• Task details
Filter the entries that follow, copying every line in which the word "fuse" appears.

(The records Opens)

@[simp] theorem State.now_setB (r : Reg) (b : Bool) : (s.setB r b).now = s.now := by
  unfold State.setB; split <;> simp
@[simp] theorem State.pending_setB (r : Reg) (b : Bool) : (s.setB r b).pending = s.pending := by
  unfold State.setB; split <;> simp
@[simp] theorem State.staged_setB (r : Reg) (b : Bool) : (s.setB r b).staged = s.staged := by
  unfold State.setB; split <;> simp
@[simp] theorem State.mem_setB (r : Reg) (b : Bool) : (s.setB r b).mem = s.mem := by
  unfold State.setB; split <;> simp
@[simp] theorem State.ecc_setB (r : Reg) (b : Bool) : (s.setB r b).ecc = s.ecc := by
  unfold State.setB; split <;> simp
@[simp] theorem State.dblTable_setB (r : Reg) (b : Bool) : (s.setB r b).dblTable = s.dblTable := by
  unfold State.setB; split <;> simp
@[simp] theorem State.dblCapt_setB (r : Reg) (b : Bool) : (s.setB r b).dblCapt = s.dblCapt := by
  unfold State.setB; split <;> simp
@[simp] theorem State.shadow_setB (r : Reg) (b : Bool) : (s.setB r b).shadow = s.shadow := by
  unfold State.setB; split <;> simp
@[simp] theorem State.hostOut_setB (r : Reg) (b : Bool) : (s.setB r b).hostOut = s.hostOut := by
  unfold State.setB; split <;> simp
@[simp] theorem State.freeCtr_setB (r : Reg) (b : Bool) : (s.setB r b).freeCtr = s.freeCtr := by
  unfold State.setB; split <;> simp
@[simp] theorem State.sys_setB (r : Reg) (b : Bool) : (s.setB r b).sys = s.sys := by
  unfold State.setB; split <;> simp
@[simp] theorem State.fuse_setB (r : Reg) (b : Bool) : (s.setB r b).fuse = s.fuse := by
  unfold State.setB; split <;> simp
@[simp] theorem State.boot_setB (r : Reg) (b : Bool) : (s.setB r b).boot = s.boot := by
  unfold State.setB; split <;> simp
@[simp] theorem State.canopyT_setB (r : Reg) (b : Bool) : (s.setB r b).canopyT = s.canopyT := by
  unfold State.setB; split <;> simp
@[simp] theorem State.log_setB (r : Reg) (b : Bool) : (s.setB r b).log = s.log := by
  unfold State.setB; split <;> simp
@[simp] theorem State.ring_setB (r : Reg) (b : Bool) : (s.setB r b).ring = s.ring := by
  unfold State.setB; split <;> simp
@[simp] theorem State.pod_setB (r : Reg) (b : Bool) : (s.setB r b).pod = s.pod := by
  unfold State.setB; split <;> simp
@[simp] theorem State.gyl_setB (r : Reg) (b : Bool) : (s.setB r b).gyl = s.gyl := by
  unfold State.setB; split <;> simp
@[simp] theorem State.safe_setB (r : Reg) (b : Bool) : (s.setB r b).safe = s.safe := by
  unfold State.setB; split <;> simp
@[simp] theorem State.hw_setB (r : Reg) (b : Bool) : (s.setB r b).hw = s.hw := by
  unfold State.setB; split <;> simp
@[simp] theorem State.eth_setB (r : Reg) (b : Bool) : (s.setB r b).eth = s.eth := by
  unfold State.setB; split <;> simp
@[simp] theorem State.chan_setB (r : Reg) (b : Bool) : (s.setB r b).chan = s.chan := by
  unfold State.setB; split <;> simp
@[simp] theorem State.sar_setB (r : Reg) (b : Bool) : (s.setB r b).sar = s.sar := by
  unfold State.setB; split <;> simp
@[simp] theorem State.roverQ_setB (r : Reg) (b : Bool) : (s.setB r b).roverQ = s.roverQ := by
  unfold State.setB; split <;> simp
@[simp] theorem State.engs_setB (r : Reg) (b : Bool) : (s.setB r b).engs = s.engs := by
  unfold State.setB; split <;> simp
@[simp] theorem State.arm_setB (r : Reg) (b : Bool) : (s.setB r b).arm = s.arm := by
  unfold State.setB; split <;> simp
@[simp] theorem State.ride_setB (r : Reg) (b : Bool) : (s.setB r b).ride = s.ride := by
  unfold State.setB; split <;> simp
@[simp] theorem State.isl_setB (r : Reg) (b : Bool) : (s.setB r b).isl = s.isl := by
  unfold State.setB; split <;> simp
@[simp] theorem State.meter_setB (r : Reg) (b : Bool) : (s.setB r b).meter = s.meter := by
  unfold State.setB; split <;> simp
@[simp] theorem State.capt_setB (r : Reg) (b : Bool) : (s.setB r b).capt = s.capt := by
  unfold State.setB; split <;> simp

@[simp] theorem State.now_setI (r : Reg) (v : Int) : (s.setI r v).now = s.now := by
  simp [State.setI]
@[simp] theorem State.pending_setI (r : Reg) (v : Int) : (s.setI r v).pending = s.pending := by
  simp [State.setI]
@[simp] theorem State.staged_setI (r : Reg) (v : Int) : (s.setI r v).staged = s.staged := by
  simp [State.setI]
@[simp] theorem State.mem_setI (r : Reg) (v : Int) : (s.setI r v).mem = s.mem := by
  simp [State.setI]
@[simp] theorem State.ecc_setI (r : Reg) (v : Int) : (s.setI r v).ecc = s.ecc := by
  simp [State.setI]
@[simp] theorem State.dblTable_setI (r : Reg) (v : Int) : (s.setI r v).dblTable = s.dblTable := by
  simp [State.setI]
@[simp] theorem State.dblCapt_setI (r : Reg) (v : Int) : (s.setI r v).dblCapt = s.dblCapt := by
  simp [State.setI]
@[simp] theorem State.shadow_setI (r : Reg) (v : Int) : (s.setI r v).shadow = s.shadow := by
  simp [State.setI]
@[simp] theorem State.hostOut_setI (r : Reg) (v : Int) : (s.setI r v).hostOut = s.hostOut := by
  simp [State.setI]
@[simp] theorem State.recent_setI (r : Reg) (v : Int) : (s.setI r v).recent = s.recent := by
  simp [State.setI]
@[simp] theorem State.freeCtr_setI (r : Reg) (v : Int) : (s.setI r v).freeCtr = s.freeCtr := by
  simp [State.setI]
@[simp] theorem State.sys_setI (r : Reg) (v : Int) : (s.setI r v).sys = s.sys := by
  simp [State.setI]
@[simp] theorem State.fuse_setI (r : Reg) (v : Int) : (s.setI r v).fuse = s.fuse := by
  simp [State.setI]
@[simp] theorem State.boot_setI (r : Reg) (v : Int) : (s.setI r v).boot = s.boot := by
  simp [State.setI]
@[simp] theorem State.canopyT_setI (r : Reg) (v : Int) : (s.setI r v).canopyT = s.canopyT := by
  simp [State.setI]
@[simp] theorem State.log_setI (r : Reg) (v : Int) : (s.setI r v).log = s.log := by
  simp [State.setI]
@[simp] theorem State.ring_setI (r : Reg) (v : Int) : (s.setI r v).ring = s.ring := by
  simp [State.setI]
@[simp] theorem State.pod_setI (r : Reg) (v : Int) : (s.setI r v).pod = s.pod := by
  simp [State.setI]
@[simp] theorem State.gyl_setI (r : Reg) (v : Int) : (s.setI r v).gyl = s.gyl := by
  simp [State.setI]
@[simp] theorem State.safe_setI (r : Reg) (v : Int) : (s.setI r v).safe = s.safe := by
  simp [State.setI]
@[simp] theorem State.hw_setI (r : Reg) (v : Int) : (s.setI r v).hw = s.hw := by
  simp [State.setI]
@[simp] theorem State.eth_setI (r : Reg) (v : Int) : (s.setI r v).eth = s.eth := by
  simp [State.setI]
@[simp] theorem State.chan_setI (r : Reg) (v : Int) : (s.setI r v).chan = s.chan := by
  simp [State.setI]
@[simp] theorem State.sar_setI (r : Reg) (v : Int) : (s.setI r v).sar = s.sar := by
  simp [State.setI]
@[simp] theorem State.roverQ_setI (r : Reg) (v : Int) : (s.setI r v).roverQ = s.roverQ := by
  simp [State.setI]
@[simp] theorem State.engs_setI (r : Reg) (v : Int) : (s.setI r v).engs = s.engs := by
  simp [State.setI]
@[simp] theorem State.arm_setI (r : Reg) (v : Int) : (s.setI r v).arm = s.arm := by
  simp [State.setI]
@[simp] theorem State.ride_setI (r : Reg) (v : Int) : (s.setI r v).ride = s.ride := by
  simp [State.setI]
@[simp] theorem State.isl_setI (r : Reg) (v : Int) : (s.setI r v).isl = s.isl := by
  simp [State.setI]
@[simp] theorem State.meter_setI (r : Reg) (v : Int) : (s.setI r v).meter = s.meter := by
  simp [State.setI]
@[simp] theorem State.capt_setI (r : Reg) (v : Int) : (s.setI r v).capt = s.capt := by
  simp [State.setI]

@[simp] theorem State.now_inc (r : Reg) : (s.inc r).now = s.now := by
  unfold State.inc; split <;> simp
@[simp] theorem State.pending_inc (r : Reg) : (s.inc r).pending = s.pending := by
  unfold State.inc; split <;> simp
@[simp] theorem State.staged_inc (r : Reg) : (s.inc r).staged = s.staged := by
  unfold State.inc; split <;> simp
@[simp] theorem State.mem_inc (r : Reg) : (s.inc r).mem = s.mem := by
  unfold State.inc; split <;> simp
@[simp] theorem State.ecc_inc (r : Reg) : (s.inc r).ecc = s.ecc := by
  unfold State.inc; split <;> simp
@[simp] theorem State.dblTable_inc (r : Reg) : (s.inc r).dblTable = s.dblTable := by
  unfold State.inc; split <;> simp
@[simp] theorem State.dblCapt_inc (r : Reg) : (s.inc r).dblCapt = s.dblCapt := by
  unfold State.inc; split <;> simp
@[simp] theorem State.shadow_inc (r : Reg) : (s.inc r).shadow = s.shadow := by
  unfold State.inc; split <;> simp
@[simp] theorem State.hostOut_inc (r : Reg) : (s.inc r).hostOut = s.hostOut := by
  unfold State.inc; split <;> simp
@[simp] theorem State.freeCtr_inc (r : Reg) : (s.inc r).freeCtr = s.freeCtr := by
  unfold State.inc; split <;> simp
@[simp] theorem State.sys_inc (r : Reg) : (s.inc r).sys = s.sys := by
  unfold State.inc; split <;> simp
@[simp] theorem State.fuse_inc (r : Reg) : (s.inc r).fuse = s.fuse := by
  unfold State.inc; split <;> simp
@[simp] theorem State.boot_inc (r : Reg) : (s.inc r).boot = s.boot := by
  unfold State.inc; split <;> simp
@[simp] theorem State.canopyT_inc (r : Reg) : (s.inc r).canopyT = s.canopyT := by
  unfold State.inc; split <;> simp
@[simp] theorem State.log_inc (r : Reg) : (s.inc r).log = s.log := by
  unfold State.inc; split <;> simp
@[simp] theorem State.ring_inc (r : Reg) : (s.inc r).ring = s.ring := by
  unfold State.inc; split <;> simp
@[simp] theorem State.pod_inc (r : Reg) : (s.inc r).pod = s.pod := by
  unfold State.inc; split <;> simp
@[simp] theorem State.gyl_inc (r : Reg) : (s.inc r).gyl = s.gyl := by
  unfold State.inc; split <;> simp
@[simp] theorem State.safe_inc (r : Reg) : (s.inc r).safe = s.safe := by
  unfold State.inc; split <;> simp
@[simp] theorem State.hw_inc (r : Reg) : (s.inc r).hw = s.hw := by
  unfold State.inc; split <;> simp
@[simp] theorem State.eth_inc (r : Reg) : (s.inc r).eth = s.eth := by
  unfold State.inc; split <;> simp
@[simp] theorem State.chan_inc (r : Reg) : (s.inc r).chan = s.chan := by
  unfold State.inc; split <;> simp
@[simp] theorem State.sar_inc (r : Reg) : (s.inc r).sar = s.sar := by
  unfold State.inc; split <;> simp
@[simp] theorem State.roverQ_inc (r : Reg) : (s.inc r).roverQ = s.roverQ := by
  unfold State.inc; split <;> simp
@[simp] theorem State.engs_inc (r : Reg) : (s.inc r).engs = s.engs := by
  unfold State.inc; split <;> simp
@[simp] theorem State.arm_inc (r : Reg) : (s.inc r).arm = s.arm := by
  unfold State.inc; split <;> simp
@[simp] theorem State.ride_inc (r : Reg) : (s.inc r).ride = s.ride := by
  unfold State.inc; split <;> simp
@[simp] theorem State.isl_inc (r : Reg) : (s.inc r).isl = s.isl := by
  unfold State.inc; split <;> simp
@[simp] theorem State.meter_inc (r : Reg) : (s.inc r).meter = s.meter := by
  unfold State.inc; split <;> simp
@[simp] theorem State.capt_inc (r : Reg) : (s.inc r).capt = s.capt := by
  unfold State.inc; split <;> simp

(The records Closes)

• Response for this exercise
@[simp] theorem State.fuse_setB (r : Reg) (b : Bool) : (s.setB r b).fuse = s.fuse := by
@[simp] theorem State.fuse_setI (r : Reg) (v : Int) : (s.setI r v).fuse = s.fuse := by
@[simp] theorem State.fuse_inc (r : Reg) : (s.inc r).fuse = s.fuse := by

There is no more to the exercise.